The winter training season is upon us, and that means one thing—the return of my training log. Traditionally, my training log has less to do with dispensing training advice or discussing whether one should consider finally weighing one’s own bowel movements as it is about making poop jokes (and I’ve just notched up one of those, thank you very much) and typing about bikes to preserve my sanity as I trudge through the winter bike season—the most daunting bike season of all. Well, daunting unless you live in a temperate region where the difference between winter and summer bike season is about 10 degrees—because you people don’t qualify as “real” bike racers.
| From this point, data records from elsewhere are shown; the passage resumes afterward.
-- ==== Sys2Proof/Machine/State.lean ====
section
/-! DEFINITION. Machine/State.lean: the state of the module as plain data, the outcomes a step can end in besides
a next state, and the state after reset. Every register of the register pages lives in `State.regs`, one entry per
field (see Machine/Regs.lean); everything here besides is state that no register holds. -/
namespace Sys2Proof.Machine

/-- Reasons a step stops. -/
inductive Fault where
  /-- An access outside a memory that the spec sizes: raised by the byte readers of a command whose address
  lies outside the memory it names. Safe: the spec says the address does not exist. -/
  | noSuchAddress (what : String)
  deriving DecidableEq, Repr

/-- Reasons a command has no meaning. -/
inductive Refusal where
  /-- The instruction is not modelled yet; raised by Dispatch only. Safe. -/
  | notModelled (mnemonic : String)
  /-- The command acts on a unit whose behaviour the spec does not give; the name says which. Safe. -/
  | notInSpec (what : String)
  deriving DecidableEq, Repr

/-- Pins, power entry and clocks: state of R16-R50 that no register holds. Every pin is recorded at its accepted
level, after the deglitching of R28. -/
structure Board where
  standby : Bool       -- the standby converter is on (R18)
  mgmtUp : Bool        -- the management domain is out of reset (R37, R62)
  vinOk : Bool         -- the input has risen to 53 V and not fallen below 50 V since (R18)
  pwrEn : Bool         -- PWR_EN asserted
  pwrEnHeld : Bool     -- an asserted PWR_EN waits for its condition (R29, R30, R43)
  offHold : Bool       -- the 100 ms after a deassertion have not elapsed (R30)
  off100 : Bool        -- PWR_EN has been held deasserted for 100 ms (R43)
  mainOn : Bool        -- the main conversion runs
  railsOk : Bool       -- every main rail is in regulation (R39)
  good1ms : Bool       -- PWR_GOOD has been high for 1 ms (R40)
  shutdown : Bool      -- the latch of R20
  perst : Bool         -- PERST_L asserted
  capAlert : Bool      -- CAP_ALERT_L asserted
  coolant : Bool       -- COOLANT_FAULT_L asserted
  thermTrip : Bool     -- THERM_TRIP_L asserted (R42)
  tripHalting : Bool   -- the orderly halt of a thermal trip runs (R42, R445)
  p3 : Bool            -- P3 keeps the main conversion off (R60)
  sensorsBelow95 : Bool -- every die junction sensor reads below 95 degrees (R43)
  els : Nat            -- bit e: ELS e seated with its interlock closed (R17)
  fibre : Nat          -- bit a: fibre array a mated or capped (R17)
  sysref : Bool        -- SYS_REFCLK present and in range
  mgmtFree : Bool      -- the management PLL runs free (R49)
  mgmtFromRoot : Bool  -- MGMT_CLK runs from the root PLL (R49)
  i3cAddr : Option (BitVec 7) -- dynamic address (R34)
  deriving DecidableEq, Repr

/-- Main-domain start-up and power states: state of R56-R74 that no register holds. -/
structure Power where
  inReset : Bool       -- the module domain is held in reset (R31, R40)
  seqHold : Bool       -- the power-up sequence waits for the root PLL lock (R50)
  running : Bool       -- verified firmware runs
  retryStatus : Bool   -- configuration requests get Request Retry Status (R70)
  recovery : Bool      -- recovery wait (R73)
  stopped : Bool       -- the main domain has stopped without an orderly halt (R50)
  p1Pending : Bool     -- a P1 entry waits for its moment (R56)
  goingTo : Option Nat -- the power state the transition in progress ends in
  heldTarget : Option Nat -- the newest TARGET written during a transition (R59)
  heldDoorbells : List (Nat × Nat × Nat) -- doorbells held while AUTO_WAKE is 0: LD, doorbell, value (R57)
  hbmExcluded : Nat    -- bit s: stack s excluded from capacity (R71, R499)
  hbmFilled : Bool     -- zero-fill complete
  image : List Byte    -- the firmware image in management SRAM
  flash : Table Byte   -- SPI flash
  flashBad : Bool      -- an interrupted FLASH_WRITE left an image the next boot refuses (R74)
  startPlan : Nat      -- link plan of the image header (R67)
  fwBase : Option Nat  -- first HBM subpage of the 88 MiB that firmware reserves in S0-S3 (R63, R251, R389)
  heldPackets : List (Nat × Packet) -- inbound packets held while AUTO_WAKE is 0, with their ports (R57)
  deriving DecidableEq, Repr

/-- Where a host read or write goes. -/
structure HostWrite where
  ld : Nat
  addr : Nat
  bytes : List Byte
  deriving DecidableEq, Repr

/-- What the module gives to the world around it, in order. The world is not part of the machine: its answers come
back as commands. -/
inductive Out where
  /-- A CXL.io write into the memory of the host bound to an LD (R401). -/
  | hostWrite (w : HostWrite)
  /-- An MSI-X message (R410). -/
  | msix (ld vector : Nat)
  /-- A register read's data (R3, R8). -/
  | regData (req addr : Nat) (v : BitVec 32)
  /-- An answer on a side interface: the interface, and the bytes returned. -/
  | answer (port : String) (bytes : List Byte)
  /-- A CXL.io configuration request's completion: 0 retry status, 1 the header of a disabled LD, 2 normal. -/
  | cfg (ld kind : Nat)
  /-- A non-configuration CXL.io request completed with Unsupported Request. -/
  | unsupported (ld : Nat)
  /-- Data that a CXL.mem read returned (R398). -/
  | memData (ld : Nat) (bytes : List Byte)
  /-- A request to host memory or pooled T3: the address and how many bytes (R400, R405). -/
  | hostRead (ld addr len : Nat)
  /-- Bytes written to pooled T3 (R177). -/
  | uioWrite (addr : Nat) (bytes : List Byte)
  /-- A read of peer T3 on another node: region, offset and how many bytes (R181; log entry 30). -/
  | peerRead (node region off len : Nat)
  /-- Bytes written to peer T3 (R181). -/
  | peerWrite (node region off : Nat) (bytes : List Byte)
  /-- A SEND of this module's own units to a region of a node: step messages and barge parts (R268, R301). -/
  | send (node region : Nat) (bytes : List Byte)
  /-- A packet injected for a node, before the router's choice of a port (R349). -/
  | inject (p : Packet)
  /-- A packet given to a port (R353). -/
  | port (link : Nat) (p : Packet)
  /-- A link-local packet on a link (R351). -/
  | ctl (link type : Nat) (bytes : List Byte)
  /-- A flit without packet data on a link: its header (R345). -/
  | flit (link hdr : Nat)
  deriving DecidableEq, Repr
Sorry, but that’s the trade off you make for living in bike paradise, didn’t anyone tell you about this rule before you moved?
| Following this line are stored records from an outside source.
-- ==== Sys2Proof/Machine/Clock.lean ====
section
/-! DEFINITION. Machine/Clock.lean: the passing of time on an empty queue. -/
namespace Sys2Proof.Machine

/-- One `TICK` passes: `TICK` counts while the root PLL is locked (R54, R55); nothing else happens by itself. -/
def State.idleTick (s : State) : State :=
  if s.on R.CLK_STATUS.ROOT_LOCK then { s with tick := (s.tick + 1) % 2 ^ 64 } else s

end Sys2Proof.Machine
end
My training log has a long history of growing more and more obtuse as the season wears on, so let me explain a few things. Firstly, I employ a self-shaming weight scale infograhic to try and keep my winter weight gain under control. In year’s past, I’ve used scales based on people (Val Kilmer), rodents (capybaras and such) and rodent people (Steven Seagal). I feel no need to update my scale this year, as a Seagal-based weight system seems quite apt. Sadly, I have no weight to report this week, as I am unable to get to my bathroom scale due to a wet coat of urethane placed on our stairs, but as soon as that dries, I will be able to show you my weight in the most Seagal-est of terms.
I also do not participate in “cross” during the off-season, because it would necessitate: buying another bike, driving long distances to race and racing—which I prefer to not do in the fall months. I am not anti-cross, I just choose to not participate. I am cross agnostic in that way. Plus, it purposefully gets dirt on your clean bike underwear. Let me say that again. Dirt. On. Your. Bike. Underwear.
I also have a new bike this year, it is a Felt F1 in Team Rockstar livery, it is an outstanding bike, and I eagerly await the day when it’s finally painted. Since I have a new bike, I will probably need to be fitted to it, but I am lazy and thrifty, so I will be holding that process off for a while (those urethaned steps aren’t going to pay for themselves)— there are a total of two places in the NYC area that would consider going to for such a fitting, I will keep those names to myself to build an irresistible drama as the winter wears on. Plus, I may just cheap out and not get fitted at all, that is an entirely viable option.
So I invite to join me in my pretend wonderland of bike racing this off-season. Watch as I build up the base miles of delusion necessary to once again wake up at 4:30 on a March Saturday morning to watch those younger and faster than I prance away to glory.